一方で、ハーレーダビッドソンに限らずモーターサイクルに携わる期間が長くなるにつれ、痛感させられることがありました。それは、“バイクに乗ることへの覚悟”です。

モーターサイクルという乗り物は、クルマでは味わえない魅力を秘めた存在ですが、危険とも隣り合わせでもあります。某かの接触事故を起こせば、即人体。クルマのように外壁が守ってくれることはありません。速度はクルマと同等。クルマがぐしゃぐしゃになるような事故に巻き込まれれば……「イヤなことばかり言うなよ」と思われるやもしれませんが、これがモーターサイクルの現実。

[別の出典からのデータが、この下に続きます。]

-- ==== Sys2Proof/Machine/Length.lean ====
section
/-! DEFINITION. The length parser: LEN_HI, LEN_LO, LEN_LO_ZERO (41_length.md). -/

namespace Sys2Proof.Machine

/-- LEN_HI (41_length.md R87): `len <- {b, 0x00}`. -/
def execLenHi (b : Byte) (s : State) : Host.Outcome State Fault Refusal :=
  consumeByte s fun t => { t with len := b ++ 0x00#8, st := .sL1 }

/-- LEN_LO (41_length.md R88): the low byte of a nonzero length; the body starts. -/
def execLenLo (_hiZero : Bool) (b : Byte) (s : State) : Host.Outcome State Fault Refusal :=
  consumeByte s fun t => { t.startBody b with st := .sBody }

/-- LEN_LO_ZERO (41_length.md R89): the length is zero, so there is no body. -/
def execLenLoZero (s : State) : Host.Outcome State Fault Refusal :=
  consumeByte s fun t => { t.startBody 0x00#8 with st := .sVlen }

end Sys2Proof.Machine
end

海外に行くと、とあることに気付かされます。それは、モーターサイクルがカルチャーとなっていること。もちろんそれぞれの国の風土ありきで、アメリカにはアメリカでの、イギリスではイギリスでの、日本では日本での“文化としてのモーターサイクル”の根付き方というものがあります。ただ、海外のそれは日本とはまったく異なる、国の文化の根っこでつながっていることを感じさせられるのです。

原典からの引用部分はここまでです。